Instructions for the task → Only a number is wanted: how many lines in the records below contain "wordAt"?

Collected data:

____________________

/-- A word of a place at an offset in its line. -/
def wordAt (s : State) (p : Place) (off : Nat) : Word :=
  match p with
  | .mem pa => BitVec.ofNat 32 (memNat s (pa + off) 4)
  | .spad gi line =>
    let g := s.group gi
    BitVec.ofNat 32 (natOfBytes ((List.range 4).map (fun i => spadByte s g.core (g.spBase + line * 128 + off + i))))
  | .row gi h reg => NMap.get 0 s.rg.v (vKey gi h reg (off / 4))

/-- Read a word at a place on a command's behalf (R177, R346, R465). -/
def placeGot (s : State) (id : Nat) (c : Cmd) (p : Place) (a : Nat) : Got :=
  let off := a % 128
  match p with
  | .mem pa =>
    if s.mm.claims.any (fun x => x.line = pa / 128 && x.cmd != id) then .wait (some (.source (pa / 128)))
    else .ok (wordAt s p off) (llcPoisoned s (pa + off)) (some (a / 128))
  | .spad gi line =>
    let x := groupLine s gi line
    let g := s.group gi
    if x.q then .bad 0x20 a
    else if !(x.p || c.srcLines.contains (lineKey gi line)) then .wait (some (.absent (lineKey gi line)))
    else if s.pt.spadPoison.contains (g.core * 2 ^ 17 + (g.spBase + line * 128 + off) / 4) then .bad 0x15 a
    else .ok (wordAt s p off) false none
  | .row gi h reg =>
    if s.pt.rowPoison.any (fun k => rowOf k = rowOf (vKey gi h reg 0)) then .bad 0x15 a else .ok (wordAt s p off) false none

/-- A source word of a command, read ahead or now. -/
def srcGot (s : State) (id move : Nat) (off : Int) : Got × State :=
  let c := s.cmd id
  match c.moves with
  | .fill w _ => (.ok w false none, s)
  | _ =>
    match c.early.find move with
    | some w => (.ok w false none, s)
    | none =>
      let a := absAddr c.ssp c.src off
      match reachFor s c c.ssp .engRead a with
      | (.at p, s) =>
        let s := match p with
          | .mem pa => llcEnsure s (pa / 128)
          | _ => s
        (placeGot s id c p a, s)
      | (.busy, s) => (.wait none, s)
      | (.request f, s) => (.request f a, s)
      | (.far l r, s) => (.far l r a, s)
      | (.bad code, s) => (.bad code a, s)

/-- The bytes of one piece, with the destination addresses of words that carry poison and the lines of global addresses read for it;
or what stops it. -/
structure PieceData where
  bytes : List Byte := []
  poison : List Nat := []
  lines : List Nat := []
  stop : Option Got := none
deriving DecidableEq, Repr

def pieceData (s : State) (id : Nat) (p : Piece) : PieceData × State :=
  match (s.cmd id).moves with
  | .tile _ e _ elems =>
    ({ bytes := ((List.range (p.n / max e 1)).map (fun i => bytesOfNat e (elems.getD (p.src.toNat / max e 1 + i) 0))).flatten }, s)
  | _ =>
    (List.range (p.n / 4)).foldl (fun (acc : PieceData × State) i =>
      match acc.1.stop with
      | some _ => acc
      | none =>
        match srcGot acc.2 id (p.first + i) (p.src + ((4 * i : Nat) : Int)) with
        | (.ok w bad line, s) =>
          ({ acc.1 with bytes := acc.1.bytes ++ bytesOfNat 4 w.toNat, lines := acc.1.lines ++ line.toList,
                        poison := if bad then acc.1.poison ++ [p.dst + 4 * i] else acc.1.poison }, s)
        | (r, s) => ({ acc.1 with stop := some r }, s)) ({}, s)

/-- The pieces of a granule with their data, as far as nothing stops them. -/
def granuleData (s : State) (id : Nat) : List Piece → List (Piece × PieceData) × Option Got × State
  | [] => ([], none, s)
  | p :: l =>
    match pieceData s id p with
    | (d, s) =>
      match d.stop with
      | some r => ([], some r, s)
      | none =>
        let (rest, stop, s) := granuleData s id l
        ((p, d) :: rest, stop, s)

____________________

Completed task → 4